Gotta love having elbow room to work.


----------



## titaniumplumbr (Jun 11, 2014)

Yeah my wife asked why my arms looked so sun burned I told her it's not sun burn it's concrete burn from rubbing up against the walls


----------



## titaniumplumbr (Jun 11, 2014)

These chases are all of 2 1/2' wide 7' tall and 3 to 4' deep and everything runs through them ... Electric, ac, condensate, drains, water, communications, etc


----------



## Tommy plumber (Feb 19, 2010)

I was called to a hotel to give an estimate for some copper piping that had been stolen. I took some picutes of the chase between the rooms. 

I turned the man down who purchased the hotel since he was un-reasonable to deal with. He was trying his darndest to lower my price. He wanted to know my markup on materials and at one point he asked to see the supply house invoice! I declined to work for him since I was able to size him up as a problem customer down the road.


----------



## jmc12185 (Aug 27, 2013)

They took the 1/2" but left the 11/2 and 2"??? Smart move.
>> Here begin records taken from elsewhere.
/-- The last beacon slot of a node's parent: slot 0 at the root, the highest of its beacon grants at a router
(R520). -/
def beaconSlotOf (l : Lane) (m node : Nat) : Nat :=
  if node = 0 then 0
  else (((grantsOf l m node).filter (·.beacon)).map (·.slot)).foldl max 0
def parentBeaconSlot (l : Lane) (m node : Nat) : Nat :=
  match tget (meshRun l m).nodes node with
  | some n => beaconSlotOf l m n.parent
  | none => 0

/-- The status of a join response (R521). -/
def joinStatus (l : Lane) (m eui maxVersion : Nat) : Nat × Option MeshNode :=
  match l.cfg.nodes.find? (fun e => e.1 / 65536 == m && e.2.eui64 == eui) with
  | none => (1, none)
  | some (_, n) =>
    if (meshCfg l m).requireMic && maxVersion == 1 then (2, some n)
    else if (tget (meshRun l m).nodes n.shortAddr).any (fun x => x.joined && !x.lost) then (3, some n)
    else (0, some n)

/-- A node joins (R521): version, depth and parent, its report check restarts, and beacon grants that its new parent
makes unlawful are suspended (R530). -/
def nodeJoins (m : Nat) (n : MeshNode) (parent version : Nat) (l : Lane) : Lane :=
  let r := meshRun l m
  let depth := if parent = 0 then 1 else ((tget r.nodes parent).map (·.depth + 1)).getD 1
  let run : NodeRun :=
    { joined := true, lost := false, lastHeard := l.tc, version := version, depth := depth, parent := parent }
  let limit := beaconSlotOf l m parent
  let bad := l.cfg.grants.filter (fun g => g.radio == m && g.node == n.shortAddr && g.beacon && g.slot ≤ limit)
  let r1 := { r with
    nodes := tput r.nodes n.shortAddr run
    reports := tdel r.reports n.shortAddr
    suspended := r.suspended ++ bad.filter (fun g => !r.suspended.contains g) }
  setMesh m r1 l

/-- A join request reaches the root (R521). The parent is the last relay, or the root itself (log 20). The standby hears
it too and keeps the node, but answers nothing (R527). -/
def joinRequest (m src : Nat) (body : Bytes) (l : Lane) : Lane :=
  let c := meshCfg l m
  let eui := field body 0 8
  let maxV := field body 8 1
  let st := joinStatus l m eui maxV
  let parent := if src = 0xFFFE || st.2.any (fun n => n.shortAddr == src) then 0 else src
  let version := min maxV c.maxVersion
  if !(isLeaseholder l) then
    match st.1, st.2 with
    | 0, some n => meshAlarms m (nodeJoins m n parent version l)
    | _, _ => l
  else
    let addr := (st.2.map (·.shortAddr)).getD 0xFFFE
    let l1 := match st.1, st.2 with
      | 0, some n => countMesh m (fun c => { c with joins := bump c.joins }) (nodeJoins m n parent version l)
      | 3, some n => logFault .event .radio 0 n.shortAddr none (le 8 eui) l
      | _, _ => l
    let depth := ((tget (meshRun l1 m).nodes addr).map (·.depth)).getD 0
    let body1 := le 8 eui ++ le 1 st.1 ++ le 2 addr ++ le 2 parent ++ le 1 version ++ le 1 depth
    let o := originate m 0xFFFF version 4 false body1 false l1
    let l2 := radioQueue m o.2 o.1
    meshAlarms m (if st.1 = 0 then sendGrants m addr l2 else l2)

/-! ### MESH_SET (R528) -/

/-- A radio starts: the root at once, a member scanning. -/
def meshBegin (m : Nat) (l : Lane) : Lane :=
  let c := meshCfg l m
  let r := meshRun l m
  let st : RadioState := if c.role = 0 then .off else if c.role = 1 then .root else .scanning
  let r1 : MeshRun :=
    { r with state := st, map := c.map, pending := none, unacked := none, ack := none, slot := none,
             transmitting := false, seen := [], nodes := [], suspended := [], instants := [], reports := [],
             member := .new l.tc }
  meshAlarms m (setMesh m r1 l)

/-- The initialisation script's compares (R507): one that fails is retried once; failing again, the radio is FAULTED
until the next MESH_SET. `first` and `retry`: whether the compares match. -/
def meshInit (m : Nat) (first retry : Bool) (l : Lane) : Lane :=
  let compares := (meshCfg l m).script.any (fun e => e.event == 0 && e.op == 1)
  if first || !compares || (meshCfg l m).role = 0 then l
  else if retry then transientFault .radio m l
  else
    meshAlarms m (lastingFault .radio m (setMesh m { meshRun l m with state := .faulted } l))

/-- The script of MESH_SET. -/
def scriptAsked (b : Bytes) : List ScriptEntry :=
  (List.range (field b 46 1)).map (fun i =>
    { event := field b (48 + 8 * i) 1, op := field b (49 + 8 * i) 1, len := field b (50 + 8 * i) 1,
      data := slice b (52 + 8 * i) 4 })

def meshAsked (b : Bytes) : MeshCfg :=
  { role := field b 0 1, fsk := field b 1 1, bitRateK := field b 2 2, pre := field b 4 1, k := field b 5 1,
    slotMs := field b 6 1, hopSeed := field b 7 1, map := BitVec.ofNat 64 (field b 8 8), anchorS := field b 16 8,
    panId := field b 24 2, rxWindowUs := field b 26 2, supervisionSf := field b 28 1, maxVersion := field b 29 1,
    joinOpen := bit (field b 30 1) 0, requireMic := bit (field b 30 1) 1, keySlot := field b 31 1,
    eui64 := field b 32 8, spiKhz := field b 40 2, txLatencyNs := field b 42 2, rxLatencyNs := field b 44 2,
    script := scriptAsked b }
If your going to break the law, you might as well go all the way.

Sent from my iPhone using PlumbingZone


----------



## Tommy plumber (Feb 19, 2010)

jmc12185 said:


> They took the 1/2" but left the 11/2 and 2"??? Smart move. If your going to break the law, you might as well go all the way.
> 
> Sent from my iPhone using PlumbingZone












Actually, 1 1/2"& 3" was taken from a different location. While I was there I decided to take pictures of the chase between the rooms.

Top and middle pics are 3". In the bottom pic, the 1 1/2" pipe can be seen hanging on the left above a room door.


----------



## jmc12185 (Aug 27, 2013)

Yes, I see now. Thieving b*st*rds.

Sent from my iPhone using PlumbingZone


----------



## Rando (Dec 31, 2012)




----------



## Liquidplumber11 (Aug 9, 2014)

Rando said:


>


I have a plumber sized just for these chases, we once had him in a chase with only 2 cinder blocks removed.


----------



## chonkie (Jul 31, 2014)

Wow, that's still only maybe one and a half cinder block width with the pipe in the way.


----------



## SchmitzPlumbing (May 5, 2014)

i hate being skinny, chases and crawl spaces for the same pay, i want to be a fat guy and not go in there like the other fat a**es:whistling2:


----------